A third possible mechanism is the presence of an abnormal population of progenitor cells in the subcutaneous fat, which then in turn may act as a source of cells that cause DD pathology. Mesenchymal stem cells and multipotent progenitor cells have been characterized in subcutaneous fat [26, 47]. It has been speculated that stem cells or progenitor cells may be the origins of cells which cause fibrogenesis in peyronie’s disease [11], liver fibrosis following mesenchymal stem cell transplantation [42], and fibrotic disorder of the skeletal muscles [24]. Stem cells are also involved in wound healing [12]. Involvement of stem-like cell in abnormal cell growth, such as cancers, has also been increasingly well characterized [45].
Of the six candidate genes studied, there were no significantly different gene expressions between the external fascia from samples obtained from patient undergoing carpal tunnel release in subjects suffering from carpal tunnel syndrome (CTS) and the internal fascia from DD cases. Using whole genome microarray analysis, Rehman et al. [35] demonstrated some differential gene expression between external and internal control fascia.

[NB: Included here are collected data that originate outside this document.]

def State.goldenJudge_mask : Nat := 0x60200000000000c118000000000000100000000000000000000000000000000000000000000002208c000
theorem State.goldenJudge_frame {W : Nat} {s0 s : State} {c : Nat} {d : BitVec 256} (hW : Within State.goldenJudge_mask W) (h : Frame W s0 s) :
    Frame W s0 (State.goldenJudge s c d) := by
  have b19 := hW.bit (n := 19) (by decide)
  have b282 := hW.bit (n := 282) (by decide)
  have w2 := Within.trans (a := State.causeOff_mask) rfl hW
  have w3 := Within.trans (a := State.recoveryCheck_mask) rfl hW
  have w4 := Within.trans (a := State.testDone_mask) rfl hW
  have w5 := Within.trans (a := State.raise_mask) rfl hW
  have w6 := Within.trans (a := State.enterSafeHeld_mask) rfl hW
  unfold State.goldenJudge
  repeat' first
    | intro _
    | with_reducible assumption
    | (extract_lets +onlyGivenNames x; refine Frame.cut (W := W) (s0 := s0) x ?_ ?_; unfold x; clear x; rotate_left; clear_value x; revert x; intro _ _)
    | (extract_lets +onlyGivenNames x; clear_value x; revert x; intro _)
    | with_reducible refine State.set_frame (F.SAFE_CTX_golden_fail_kind _) b282 ?_
    | with_reducible refine State.set_frame (F.SAFE_CTX_mismatches_kind _) b282 ?_
    | with_reducible refine State.inc_frame (F.SAFE_CTX_golden_passed_kind _) b282 ?_
    | with_reducible refine State.inc_frame (F.SAFE_CTX_mismatches_kind _) b282 ?_
    | with_reducible refine State.causeOff_frame w2 ?_
    | with_reducible refine State.recoveryCheck_frame w3 ?_
    | with_reducible refine State.testDone_frame w4 ?_
    | with_reducible refine State.raise_frame w5 ?_
    | with_reducible refine State.enterSafeHeld_frame w6 ?_
    | with_reducible refine Frame.ite ?_ ?_
    | with_reducible refine Frame.foldl ?_ _ _ ?_
    | split
    | with_reducible refine Frame.of_snd (by with_reducible assumption) ?_
    | with_reducible refine Frame.of_fst (by with_reducible assumption) ?_
    | with_reducible refine Frame.snd_mk ?_
    | with_reducible refine Frame.fst_mk ?_
    | with_reducible refine Frame.safe_upd b19 ?_

end Sys2Proof.Machine
end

However, only seven genes, out of approximately 14,500 genes, were reported to show significantly different gene expression [35]. Further studies may need to be carried out to investigate the use of transverse-palmar fascia as internal control.
While no differential gene expression was observed for the six selected candidate genes between skin or normal fascia from DD and control subjects, differential gene expression for three of the six genes was shown in DD subcutaneous fat. As well as suggesting a possibility of using internal nonaffected fascia from DD patients as internal control, these results also support the hypothesis that fat may be involved in DD. Further work involving DD subcutaneous fat should be encouraged to elucidate and confirm the role of fat in DD pathology or recurrence.